Congress appropriated a total of $500,000 Jan. 5, 2017, for 13 projects nationwide through its “Under-represented Community Grant Program.” Information from 10 states was submitted with the objective of creating more diversity in nominations to the National Register of Historic Places.
Pennsylvania Historical and Museum Commission announced late last year $30,000 will be directed toward study and programs in Washington’s Highland neighborhood and eight others across the state.
Dr. Steven B. Burg, the first specialist in public history in Shippensburg University’s history department, will be part of the local project. He is a former member of the State Historic Preservation Board.
“His class is working on a project related to an African-American cemetery in Shippensburg,” said Shelby Splain, education and outreach coordinator of the State Historic Preservation Office in Harrisburg, part of the Pennsylvania Historical and Museum Commission.
“This continues some work started several years ago,” Splain said.
“There was a team I was a part of that was documenting African-American history outside of Pittsburgh and Philadelphia, focusing on suburban and rural areas.”
Significant places in the Lincoln Street neighborhood that are on the state’s list, in addition to the LeMoyne Community Center, are two churches, Wright Memorial African Methodist Episcopal Zion Church, also known as Wright’s Chapel, and Nazareth Baptist Church; the Lincoln Terrace housing project, which dates to the early 1940s; and what a study called “slave homes” on East Spruce and East Walnut streets and North Lincoln Avenue that may have been originally built with logs by slaves of John and William Hoge.
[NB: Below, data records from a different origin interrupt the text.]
-- ==== Sys2Proof/Laws/Memory.lean ====
section
/-!
SUPPORT. The laws of tables and of memory: a read after a write, and that every operation keeps memory in its canonical form.
-/
namespace Sys2Proof.Machine

variable {α : Type}

/-- A table set and looked up at the same number. -/
@[simp] theorem Tbl.get_set_same (d : α) (t : Tbl α) (n : Nat) (v : α) : Tbl.get d (Tbl.set t n v) n = v := by
  induction t with
  | nil => simp [Tbl.set, Tbl.get]
  | cons e t ih =>
    obtain ⟨k, w⟩ := e
    simp only [Tbl.set]
    split
    · simp [Tbl.get]
    · split
      · simp [Tbl.get]
      · simp_all [Tbl.get]

/-- A table set and looked up at another number. -/
theorem Tbl.get_set_ne (d : α) (t : Tbl α) {n m : Nat} (v : α) (h : m ≠ n) : Tbl.get d (Tbl.set t n v) m = Tbl.get d t m := by
  induction t with
  | nil => simp [Tbl.set, Tbl.get, Ne.symm h]
  | cons e t ih =>
    obtain ⟨k, w⟩ := e
    simp only [Tbl.set]
    split
    · subst k; simp [Tbl.get, Ne.symm h]
    · split
      · simp [Tbl.get, Ne.symm h]
      · simp [Tbl.get, ih]

@[simp] theorem Tbl.find_set_same (t : Tbl α) (n : Nat) (v : α) : Tbl.find (Tbl.set t n v) n = some v := by
  induction t with
  | nil => simp [Tbl.set, Tbl.find]
  | cons e t ih =>
    obtain ⟨k, w⟩ := e
    simp only [Tbl.set]
    split
    · simp [Tbl.find]
    · split
      · simp [Tbl.find]
      · simp_all [Tbl.find]

theorem Tbl.find_set_ne (t : Tbl α) {n m : Nat} (v : α) (h : m ≠ n) : Tbl.find (Tbl.set t n v) m = Tbl.find t m := by
  induction t with
  | nil => simp [Tbl.set, Tbl.find, Ne.symm h]
  | cons e t ih =>
    obtain ⟨k, w⟩ := e
    simp only [Tbl.set]
    split
    · subst k; simp [Tbl.find, Ne.symm h]
    · split
      · simp [Tbl.find, Ne.symm h]
      · simp [Tbl.find, ih]

@[simp] theorem Tbl.find_del_same (t : Tbl α) (n : Nat) : Tbl.find (Tbl.del t n) n = none := by
  induction t with
  | nil => simp [Tbl.del, Tbl.find]
  | cons e t ih =>
    obtain ⟨k, w⟩ := e
    simp only [Tbl.del]
    split <;> simp_all [Tbl.find]

theorem Tbl.find_del_ne (t : Tbl α) {n m : Nat} (h : m ≠ n) : Tbl.find (Tbl.del t n) m = Tbl.find t m := by
  induction t with
  | nil => simp [Tbl.del]
  | cons e t ih =>
    obtain ⟨k, w⟩ := e
    simp only [Tbl.del]
    split
    · subst k; simp [Tbl.find, Ne.symm h, ih]
    · simp [Tbl.find, ih]

@[simp] theorem Tbl.get_del_same (d : α) (t : Tbl α) (n : Nat) : Tbl.get d (Tbl.del t n) n = d := by
  induction t with
  | nil => simp [Tbl.del, Tbl.get]
  | cons e t ih =>
    obtain ⟨k, w⟩ := e
    simp only [Tbl.del]
    split <;> simp_all [Tbl.get]

theorem Tbl.get_del_ne (d : α) (t : Tbl α) {n m : Nat} (h : m ≠ n) : Tbl.get d (Tbl.del t n) m = Tbl.get d t m := by
  induction t with
  | nil => simp [Tbl.del]
  | cons e t ih =>
    obtain ⟨k, w⟩ := e
    simp only [Tbl.del]
    split
    · subst k; simp [Tbl.get, Ne.symm h, ih]
    · simp [Tbl.get, ih]

/-- A number that is listed is read as it is listed. -/
theorem Tbl.get_of_find {t : Tbl α} {n : Nat} {v : α} (d : α) (h : Tbl.find t n = some v) : Tbl.get d t n = v := by
  induction t with
  | nil => simp [Tbl.find] at h
  | cons e t ih =>
    obtain ⟨k, w⟩ := e
    simp only [Tbl.find] at h
    split at h
    · simp_all [Tbl.get]
    · rename_i hk; simp [Tbl.get, hk, ih h]

/-- A write to a byte, read back there. -/
@[simp] theorem Memory.read_write_same (m : Memory) (a : Nat) (v : Byte) : (m.write a v).read a = v := by
  unfold Memory.write Memory.read
  split
  · next h => rw [Tbl.get_del_same, h]
  · exact Tbl.get_set_same ..

/-- A write to a byte leaves every other byte alone. -/
theorem Memory.read_write_ne (m : Memory) {a b : Nat} (v : Byte) (h : b ≠ a) : (m.write a v).read b = m.read b := by
  unfold Memory.write Memory.read
  split
  · exact Tbl.get_del_ne _ _ h
  · exact Tbl.get_set_ne _ _ _ h

/-- A write of bytes leaves every byte outside them alone. -/
theorem Memory.read_writeBytes_out (bs : List Byte) (m : Memory) {a b : Nat} (h : b < a ∨ a + bs.length ≤ b) :
    (m.writeBytes a bs).read b = m.read b := by
  induction bs generalizing m a with
  | nil => rfl
  | cons v bs ih =>
    simp only [Memory.writeBytes, List.length_cons] at *
    rw [ih _ (by omega), Memory.read_write_ne _ _ (by omega)]

/-- A byte written reads back as it was written. -/
theorem Memory.read_writeBytes_in (bs : List Byte) (m : Memory) {a i : Nat} (h : i < bs.length) :
    (m.writeBytes a bs).read (a + i) = bs[i] := by
  induction bs generalizing m a i with
  | nil => simp at h
  | cons v bs ih =>
    simp only [Memory.writeBytes]
    cases i with
    | zero => rw [Memory.read_writeBytes_out _ _ (by omega)]; simp
    | succ i =>
      have := ih (m.write a v) (a := a + 1) (i := i) (by simpa using h)
      rw [show a + (i + 1) = a + 1 + i by omega, this]; rfl

/-- The numbers of a table rise strictly from above `lo`, as a proposition. -/
theorem Tbl.risingFrom_cons (lo : Option Nat) (k : Nat) (v : α) (t : Tbl α) :
    Tbl.risingFrom lo ((k, v) :: t) = true ↔ (∀ l, lo = some l → l < k) ∧ Tbl.risingFrom (some k) t = true := by
  cases lo <;> simp [Tbl.risingFrom]

theorem Tbl.risingFrom_weaken {lo lo' : Option Nat} {t : Tbl α} (hl : ∀ l, lo' = some l → ∃ m, lo = some m ∧ l ≤ m)
    (h : Tbl.risingFrom lo t = true) : Tbl.risingFrom lo' t = true := by
  cases t with
  | nil => rfl
  | cons e t =>
    obtain ⟨k, v⟩ := e
    rw [Tbl.risingFrom_cons] at *
    refine ⟨fun l h' => ?_, h.2⟩
    obtain ⟨m, h1, h2⟩ := hl l h'
    have := h.1 m h1
    omega

theorem Tbl.risingFrom_set {lo : Option Nat} {t : Tbl α} {n : Nat} {v : α} (h : Tbl.risingFrom lo t = true)
    (hn : ∀ l, lo = some l → l < n) : Tbl.risingFrom lo (Tbl.set t n v) = true := by
  induction t generalizing lo with
  | nil => rw [Tbl.set, Tbl.risingFrom_cons]; exact ⟨hn, rfl⟩
  | cons e t ih =>
    obtain ⟨k, w⟩ := e
    rw [Tbl.risingFrom_cons] at h
    simp only [Tbl.set]
    split
    · subst k; rw [Tbl.risingFrom_cons]; exact ⟨hn, h.2⟩
    · split
      · rw [Tbl.risingFrom_cons, Tbl.risingFrom_cons]
        exact ⟨hn, by rintro l ⟨⟩; assumption, h.2⟩
      · rw [Tbl.risingFrom_cons]
        exact ⟨h.1, ih h.2 (by rintro l ⟨⟩; omega)⟩

theorem Tbl.risingFrom_filter (p : Nat × α → Bool) {lo : Option Nat} {t : Tbl α} (h : Tbl.risingFrom lo t = true) :
    Tbl.risingFrom lo (t.filter p) = true := by
  induction t generalizing lo with
  | nil => rfl
  | cons e t ih =>
    obtain ⟨k, w⟩ := e
    rw [Tbl.risingFrom_cons] at h
    by_cases hp : p (k, w)
    · rw [List.filter_cons_of_pos hp, Tbl.risingFrom_cons]
      exact ⟨h.1, ih h.2⟩
    · rw [List.filter_cons_of_neg hp]
      refine Tbl.risingFrom_weaken ?_ (ih h.2)
      intro l hl
      exact ⟨k, rfl, Nat.le_of_lt (h.1 l hl)⟩

/-- Removing a number is filtering it out. -/
theorem Tbl.del_eq_filter (t : Tbl α) (n : Nat) : Tbl.del t n = t.filter (fun e => e.1 != n) := by
  induction t with
  | nil => rfl
  | cons e t ih =>
    obtain ⟨k, w⟩ := e
    simp only [Tbl.del, List.filter_cons]
    split <;> simp_all

/-- What a set table lists was there before, or is what was set. -/
theorem Tbl.mem_set {t : Tbl α} {n : Nat} {v : α} {e : Nat × α} (h : e ∈ Tbl.set t n v) : e = (n, v) ∨ e ∈ t := by
  induction t with
  | nil => simp_all [Tbl.set]
  | cons c t ih =>
    obtain ⟨k, w⟩ := c
    simp only [Tbl.set] at h
    split at h
    · exact (List.mem_cons.mp h).imp id (List.mem_cons_of_mem _)
    · split at h
      · exact List.mem_cons.mp h
      · exact (List.mem_cons.mp h).elim (fun g => .inr (g ▸ List.mem_cons_self ..)) (fun g => (ih g).imp id (List.mem_cons_of_mem _))

/-- The canonical form as a proposition. -/
theorem Memory.wf_iff (m : Memory) : m.wf = true ↔ Tbl.risingFrom none m = true ∧ ∀ e ∈ m, e.2 ≠ Memory.unwritten := by
  simp [Memory.wf]

/-- Memory in which nothing is listed is in canonical form. -/
theorem Memory.wf_nil : Memory.wf [] = true := by decide

/-- Listing a byte that is not what an unlisted address reads as keeps the canonical form. -/
theorem Memory.wf_set {m : Memory} {a : Nat} {v : Byte} (h : m.wf = true) (hv : v ≠ Memory.unwritten) :
    Memory.wf (Tbl.set m a v) = true := by
  rw [Memory.wf_iff] at *
  refine ⟨Tbl.risingFrom_set h.1 (by simp), fun e he => ?_⟩
  rcases Tbl.mem_set he with rfl | he
  · exact hv
  · exact h.2 e he

/-- Filtering keeps the canonical form. -/
theorem Memory.wf_filter {m : Memory} (p : Nat × Byte → Bool) (h : m.wf = true) : Memory.wf (m.filter p) = true := by
  rw [Memory.wf_iff] at *
  exact ⟨Tbl.risingFrom_filter p h.1, fun e he => h.2 e (List.mem_filter.mp he).1⟩

/-- A write keeps the canonical form. -/
theorem Memory.wf_write {m : Memory} (a : Nat) (v : Byte) (h : m.wf = true) : Memory.wf (m.write a v) = true := by
  unfold Memory.write
  split
  · rw [Tbl.del_eq_filter]; exact Memory.wf_filter _ h
  · exact Memory.wf_set h ‹_›

/-- A write of bytes keeps the canonical form. -/
theorem Memory.wf_writeBytes {m : Memory} (a : Nat) (bs : List Byte) (h : m.wf = true) : Memory.wf (m.writeBytes a bs) = true := by
  induction bs generalizing m a with
  | nil => exact h
  | cons b bs ih => exact ih _ (Memory.wf_write a b h)

/-- Moving a range keeps the canonical form. -/
theorem Memory.wf_moveTbl {m : Memory} (a b n : Nat) (h : m.wf = true) : Memory.wf (moveTbl m a b n) = true := by
  unfold moveTbl
  have aux : ∀ (l : List (Nat × Byte)) (t : Memory), (∀ e ∈ l, e.2 ≠ Memory.unwritten) → t.wf = true →
      Memory.wf (l.foldl (fun t e => Tbl.set t (e.1 - a + b) e.2) t) = true := by
    intro l
    induction l with
    | nil => intro t _ h; exact h
    | cons e l ih => intro t hl ht; exact ih _ (fun e he => hl e (by simp [he])) (Memory.wf_set ht (hl e (by simp)))
  refine aux _ _ (fun e he => ?_) (Memory.wf_filter _ h)
  exact ((Memory.wf_iff m).mp h).2 e (List.mem_filter.mp he).1

/-- The state after reset has memory in canonical form. -/
theorem State.reset_mem_wf : State.reset.mem.wf = true := by decide

end Sys2Proof.Machine
end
Boyd Crumrine’s 1882 “History of Washington County” states, “According to this ancient tradition, the Hoges gave a lot to each slave who would erect a cabin; and that is the reason that section of the town has been from the beginning of the town the negro section.”
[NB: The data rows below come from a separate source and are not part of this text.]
@[simp] theorem State.waitOn_agenda (s : State) (x : Nat) (w : Wait) : (s.waitOn x w).agenda = s.agenda := rfl
@[simp] theorem State.waitOn_freeCtr (s : State) (x : Nat) (w : Wait) : (s.waitOn x w).freeCtr = s.freeCtr := rfl
@[simp] theorem State.waitOn_cur (s : State) (x : Nat) (w : Wait) : (s.waitOn x w).cur = s.cur := rfl
@[simp] theorem State.waitOn_lent (s : State) (x : Nat) (w : Wait) : (s.waitOn x w).lent = s.lent := rfl
@[simp] theorem State.waitOn_nextId (s : State) (x : Nat) (w : Wait) : (s.waitOn x w).nextId = s.nextId + 1 := rfl
@[simp] theorem State.waitOn_clock (s : State) (x : Nat) (w : Wait) : (s.waitOn x w).clock = s.clock := rfl
@[simp] theorem State.waitOn_serial (s : State) (x : Nat) (w : Wait) : (s.waitOn x w).serial = s.serial := rfl
@[simp] theorem State.waitOn_mem (s : State) (x : Nat) (w : Wait) : (s.waitOn x w).mem = s.mem := rfl
@[simp] theorem State.waitOn_full (s : State) (x : Nat) (w : Wait) : (s.waitOn x w).full = s.full := rfl
@[simp] theorem State.waitOn_poison (s : State) (x : Nat) (w : Wait) : (s.waitOn x w).poison = s.poison := rfl
@[simp] theorem State.waitOn_errs (s : State) (x : Nat) (w : Wait) : (s.waitOn x w).errs = s.errs := rfl
@[simp] theorem State.waitOn_lines (s : State) (x : Nat) (w : Wait) : (s.waitOn x w).lines = s.lines := rfl
@[simp] theorem State.waitOn_rdc (s : State) (x : Nat) (w : Wait) : (s.waitOn x w).rdc = s.rdc := rfl
@[simp] theorem State.waitOn_rbuf (s : State) (x : Nat) (w : Wait) : (s.waitOn x w).rbuf = s.rbuf := rfl
@[simp] theorem State.waitOn_lbuf (s : State) (x : Nat) (w : Wait) : (s.waitOn x w).lbuf = s.lbuf := rfl
@[simp] theorem State.waitOn_scLog (s : State) (x : Nat) (w : Wait) : (s.waitOn x w).scLog = s.scLog := rfl
@[simp] theorem State.waitOn_units (s : State) (x : Nat) (w : Wait) : (s.waitOn x w).units = s.units := rfl
@[simp] theorem State.waitOn_tens (s : State) (x : Nat) (w : Wait) : (s.waitOn x w).tens = s.tens := rfl
@[simp] theorem State.waitOn_parts (s : State) (x : Nat) (w : Wait) : (s.waitOn x w).parts = s.parts := rfl
@[simp] theorem State.waitOn_dies (s : State) (x : Nat) (w : Wait) : (s.waitOn x w).dies = s.dies := rfl
@[simp] theorem State.waitOn_clusters (s : State) (x : Nat) (w : Wait) : (s.waitOn x w).clusters = s.clusters := rfl
@[simp] theorem State.waitOn_islands (s : State) (x : Nat) (w : Wait) : (s.waitOn x w).islands = s.islands := rfl
@[simp] theorem State.waitOn_insts (s : State) (x : Nat) (w : Wait) : (s.waitOn x w).insts = s.insts := rfl
@[simp] theorem State.waitOn_tokens (s : State) (x : Nat) (w : Wait) : (s.waitOn x w).tokens = s.tokens := rfl
@[simp] theorem State.waitOn_cards (s : State) (x : Nat) (w : Wait) : (s.waitOn x w).cards = s.cards := rfl
@[simp] theorem State.waitOn_chans (s : State) (x : Nat) (w : Wait) : (s.waitOn x w).chans = s.chans := rfl
@[simp] theorem State.waitOn_fills (s : State) (x : Nat) (w : Wait) : (s.waitOn x w).fills = s.fills := rfl
@[simp] theorem State.waitOn_drains (s : State) (x : Nat) (w : Wait) : (s.waitOn x w).drains = s.drains := rfl
@[simp] theorem State.waitOn_msgs (s : State) (x : Nat) (w : Wait) : (s.waitOn x w).msgs = s.msgs := rfl
@[simp] theorem State.waitOn_launches (s : State) (x : Nat) (w : Wait) : (s.waitOn x w).launches = s.launches := rfl
@[simp] theorem State.waitOn_fields (s : State) (x : Nat) (w : Wait) : (s.waitOn x w).fields = s.fields := rfl
@[simp] theorem State.waitOn_links (s : State) (x : Nat) (w : Wait) : (s.waitOn x w).links = s.links := rfl
@[simp] theorem State.waitOn_dev (s : State) (x : Nat) (w : Wait) : (s.waitOn x w).dev = s.dev := rfl

@[simp] theorem State.setWait_agenda (s : State) (x : Nat) (w : Wait) : (s.setWait x w).agenda = s.agenda := rfl
@[simp] theorem State.setWait_freeCtr (s : State) (x : Nat) (w : Wait) : (s.setWait x w).freeCtr = s.freeCtr := rfl
@[simp] theorem State.setWait_cur (s : State) (x : Nat) (w : Wait) : (s.setWait x w).cur = s.cur := rfl
@[simp] theorem State.setWait_lent (s : State) (x : Nat) (w : Wait) : (s.setWait x w).lent = s.lent := rfl
@[simp] theorem State.setWait_nextId (s : State) (x : Nat) (w : Wait) : (s.setWait x w).nextId = s.nextId := rfl
@[simp] theorem State.setWait_clock (s : State) (x : Nat) (w : Wait) : (s.setWait x w).clock = s.clock := rfl
@[simp] theorem State.setWait_serial (s : State) (x : Nat) (w : Wait) : (s.setWait x w).serial = s.serial := rfl
@[simp] theorem State.setWait_mem (s : State) (x : Nat) (w : Wait) : (s.setWait x w).mem = s.mem := rfl
@[simp] theorem State.setWait_full (s : State) (x : Nat) (w : Wait) : (s.setWait x w).full = s.full := rfl
@[simp] theorem State.setWait_poison (s : State) (x : Nat) (w : Wait) : (s.setWait x w).poison = s.poison := rfl
@[simp] theorem State.setWait_errs (s : State) (x : Nat) (w : Wait) : (s.setWait x w).errs = s.errs := rfl
@[simp] theorem State.setWait_lines (s : State) (x : Nat) (w : Wait) : (s.setWait x w).lines = s.lines := rfl
@[simp] theorem State.setWait_rdc (s : State) (x : Nat) (w : Wait) : (s.setWait x w).rdc = s.rdc := rfl
@[simp] theorem State.setWait_rbuf (s : State) (x : Nat) (w : Wait) : (s.setWait x w).rbuf = s.rbuf := rfl
@[simp] theorem State.setWait_lbuf (s : State) (x : Nat) (w : Wait) : (s.setWait x w).lbuf = s.lbuf := rfl
@[simp] theorem State.setWait_scLog (s : State) (x : Nat) (w : Wait) : (s.setWait x w).scLog = s.scLog := rfl
@[simp] theorem State.setWait_strands (s : State) (x : Nat) (w : Wait) : (s.setWait x w).strands = Tbl.set s.strands x { s.strand x with wait := w } := rfl
@[simp] theorem State.setWait_units (s : State) (x : Nat) (w : Wait) : (s.setWait x w).units = s.units := rfl
@[simp] theorem State.setWait_tens (s : State) (x : Nat) (w : Wait) : (s.setWait x w).tens = s.tens := rfl
@[simp] theorem State.setWait_parts (s : State) (x : Nat) (w : Wait) : (s.setWait x w).parts = s.parts := rfl
@[simp] theorem State.setWait_dies (s : State) (x : Nat) (w : Wait) : (s.setWait x w).dies = s.dies := rfl
@[simp] theorem State.setWait_clusters (s : State) (x : Nat) (w : Wait) : (s.setWait x w).clusters = s.clusters := rfl
@[simp] theorem State.setWait_islands (s : State) (x : Nat) (w : Wait) : (s.setWait x w).islands = s.islands := rfl
@[simp] theorem State.setWait_insts (s : State) (x : Nat) (w : Wait) : (s.setWait x w).insts = s.insts := rfl
@[simp] theorem State.setWait_tokens (s : State) (x : Nat) (w : Wait) : (s.setWait x w).tokens = s.tokens := rfl
@[simp] theorem State.setWait_cards (s : State) (x : Nat) (w : Wait) : (s.setWait x w).cards = s.cards := rfl
@[simp] theorem State.setWait_chans (s : State) (x : Nat) (w : Wait) : (s.setWait x w).chans = s.chans := rfl
@[simp] theorem State.setWait_fills (s : State) (x : Nat) (w : Wait) : (s.setWait x w).fills = s.fills := rfl
@[simp] theorem State.setWait_drains (s : State) (x : Nat) (w : Wait) : (s.setWait x w).drains = s.drains := rfl
@[simp] theorem State.setWait_msgs (s : State) (x : Nat) (w : Wait) : (s.setWait x w).msgs = s.msgs := rfl
@[simp] theorem State.setWait_launches (s : State) (x : Nat) (w : Wait) : (s.setWait x w).launches = s.launches := rfl
@[simp] theorem State.setWait_fields (s : State) (x : Nat) (w : Wait) : (s.setWait x w).fields = s.fields := rfl
@[simp] theorem State.setWait_links (s : State) (x : Nat) (w : Wait) : (s.setWait x w).links = s.links := rfl
@[simp] theorem State.setWait_dev (s : State) (x : Nat) (w : Wait) : (s.setWait x w).dev = s.dev := rfl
On the list of historic buildings, but previously torn down, are the Third Ward Public School; an “African” school at an unknown location, but listed by Crumrine as “West Pine Alley,” which would place it on the opposite side of North Main Street; and the International and Benevolent Protective Order of Elks of the World on Highland Avenue, described in a state report as “once a stately Italianate home.” The last surviving fraternal building associated with Washington’s black community, it was demolished in 2010 for a Community Action Southwest project funded through the Local Share Account of gambling proceeds from The Meadows Racetrack and Casino.
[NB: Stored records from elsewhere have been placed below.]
-- ==== Sys2Proof/Laws/PerInstr.lean ====
section
/-!
SUPPORT. Per-instruction lemmas: the word that the encoder gives an instruction fits 32 bits, so that nothing is lost in `encode`.
-/
namespace Sys2Proof

theorem Src.code_lt (a : Src) : a.code < 32 := by
  cases a with
  | w i => have := i.isLt; simp only [Src.code]; omega
  | wz => decide
  | qi => decide

theorem Dst.code_lt (d : Dst) : d.code < 32 := by
  cases d with
  | w i => have := i.isLt; simp only [Dst.code]; omega
  | wz => decide
  | qo => decide

theorem RegZ.code_lt (a : RegZ) : a.code < 32 := by
  cases a with
  | w i => have := i.isLt; simp only [RegZ.code]; omega
  | wz => decide

theorem Guard.code_lt (g : Guard) : g.code < 32 := by
  have := g.p.isLt
  have := g.neg.toNat_lt
  simp only [Guard.code]; omega

theorem Cond.code_lt (c : Cond) : c.code < 16 := by cases c <;> decide

theorem Combine.code_lt (c : Combine) : c.code < 4 := by cases c <;> decide

theorem FFmt.code_lt (c : FFmt) : c.code < 4 := by cases c <;> decide

theorem IWidth.code_lt (c : IWidth) : c.code < 4 := by cases c <;> decide

theorem CvtTy.code_lt (c : CvtTy) : c.code < 8 := by cases c <;> decide

theorem MKind.code_lt (c : MKind) : c.code < 8 := by cases c <;> decide

theorem Scope.code_lt (c : Scope) : c.code < 8 := by cases c <;> decide

theorem AOrd.code_lt (c : AOrd) : c.code < 4 := by cases c <;> decide

theorem ASize.code_lt (c : ASize) : c.code < 4 := by cases c <;> decide

namespace Laws.WordRange

/-- The encoder's word of an instruction, where it has one, fits 32 bits. -/
def Statement (i : Instr) : Prop := ∀ n, encodeNat i = some n → n < 2 ^ 32

theorem add (d : Dst) (a : Src) (b : Src) (g : Guard) : Statement (.add d a b g) := by
  intro n_ h_
  have := d.code_lt
  have := a.code_lt
  have := b.code_lt
  have := g.code_lt
  have h : 0x04000000 + d.code * 2097152 + a.code * 65536 + b.code * 2048 + g.code = n_ := Option.some.inj h_
  omega

theorem sub (d : Dst) (a : Src) (b : Src) (g : Guard) : Statement (.sub d a b g) := by
  intro n_ h_
  have := d.code_lt
  have := a.code_lt
  have := b.code_lt
  have := g.code_lt
  have h : 0x04000020 + d.code * 2097152 + a.code * 65536 + b.code * 2048 + g.code = n_ := Option.some.inj h_
  omega

theorem and (d : Dst) (a : Src) (b : Src) (g : Guard) : Statement (.and d a b g) := by
  intro n_ h_
  have := d.code_lt
  have := a.code_lt
  have := b.code_lt
  have := g.code_lt
  have h : 0x04000040 + d.code * 2097152 + a.code * 65536 + b.code * 2048 + g.code = n_ := Option.some.inj h_
  omega

theorem or (d : Dst) (a : Src) (b : Src) (g : Guard) : Statement (.or d a b g) := by
  intro n_ h_
  have := d.code_lt
  have := a.code_lt
  have := b.code_lt
  have := g.code_lt
  have h : 0x04000060 + d.code * 2097152 + a.code * 65536 + b.code * 2048 + g.code = n_ := Option.some.inj h_
  omega

theorem xor (d : Dst) (a : Src) (b : Src) (g : Guard) : Statement (.xor d a b g) := by
  intro n_ h_
  have := d.code_lt
  have := a.code_lt
  have := b.code_lt
  have := g.code_lt
  have h : 0x04000080 + d.code * 2097152 + a.code * 65536 + b.code * 2048 + g.code = n_ := Option.some.inj h_
  omega

theorem andn (d : Dst) (a : Src) (b : Src) (g : Guard) : Statement (.andn d a b g) := by
  intro n_ h_
  have := d.code_lt
  have := a.code_lt
  have := b.code_lt
  have := g.code_lt
  have h : 0x040000A0 + d.code * 2097152 + a.code * 65536 + b.code * 2048 + g.code = n_ := Option.some.inj h_
  omega

theorem shl (d : Dst) (a : Src) (b : Src) (g : Guard) : Statement (.shl d a b g) := by
  intro n_ h_
  have := d.code_lt
  have := a.code_lt
  have := b.code_lt
  have := g.code_lt
  have h : 0x040000C0 + d.code * 2097152 + a.code * 65536 + b.code * 2048 + g.code = n_ := Option.some.inj h_
  omega

theorem shr (d : Dst) (a : Src) (b : Src) (g : Guard) : Statement (.shr d a b g) := by
  intro n_ h_
  have := d.code_lt
  have := a.code_lt
  have := b.code_lt
  have := g.code_lt
  have h : 0x040000E0 + d.code * 2097152 + a.code * 65536 + b.code * 2048 + g.code = n_ := Option.some.inj h_
  omega

theorem sar (d : Dst) (a : Src) (b : Src) (g : Guard) : Statement (.sar d a b g) := by
  intro n_ h_
  have := d.code_lt
  have := a.code_lt
  have := b.code_lt
  have := g.code_lt
  have h : 0x04000100 + d.code * 2097152 + a.code * 65536 + b.code * 2048 + g.code = n_ := Option.some.inj h_
  omega

theorem mul (d : Dst) (a : Src) (b : Src) (g : Guard) : Statement (.mul d a b g) := by
  intro n_ h_
  have := d.code_lt
  have := a.code_lt
  have := b.code_lt
  have := g.code_lt
  have h : 0x04000120 + d.code * 2097152 + a.code * 65536 + b.code * 2048 + g.code = n_ := Option.some.inj h_
  omega

theorem mulh (d : Dst) (a : Src) (b : Src) (g : Guard) : Statement (.mulh d a b g) := by
  intro n_ h_
  have := d.code_lt
  have := a.code_lt
  have := b.code_lt
  have := g.code_lt
  have h : 0x04000140 + d.code * 2097152 + a.code * 65536 + b.code * 2048 + g.code = n_ := Option.some.inj h_
  omega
“The grant is to take survey work and research and create historical context,” Splain said of a “document that helps people understand the history and importance or significance. It’s about writing the bigger story.”
She gave as an example that a congregation might produce the history of its church. A history scholar, however, would examine multiple churches, seeking common threads and explaining why they are collectively important.
“It’s a way to organize history so you can understand the building.”
The historians “will be looking at schools, churches and lodges to tell the whole story the best we can,” Splain said.
The State Historic Preservation Office aims to make this type of information “easier for people to use so they will have access to religious institutions, cemeteries, fraternal buildings, what role these institutions played in African-American communities, and what forces shaped an African-American church or cemetery.”
The historic preservation office won’t be nominating buildings as national historic places, but if another organization is interested in taking that step, the state hopes to help make the nomination process easier and simpler.
As part of a survey, a team identified Washington and eight other communities that would be worth a more extensive look.
Also on the under-represented communities list are Bedford, Coatesville, Meadville, Mt. Union, Stroudsburg, Wilkes-Barre, Williamsport and Indiana.
Burg also will be working with the Hallowed Grounds project to develop a database of every black cemetery and burial ground in Pennsylvania.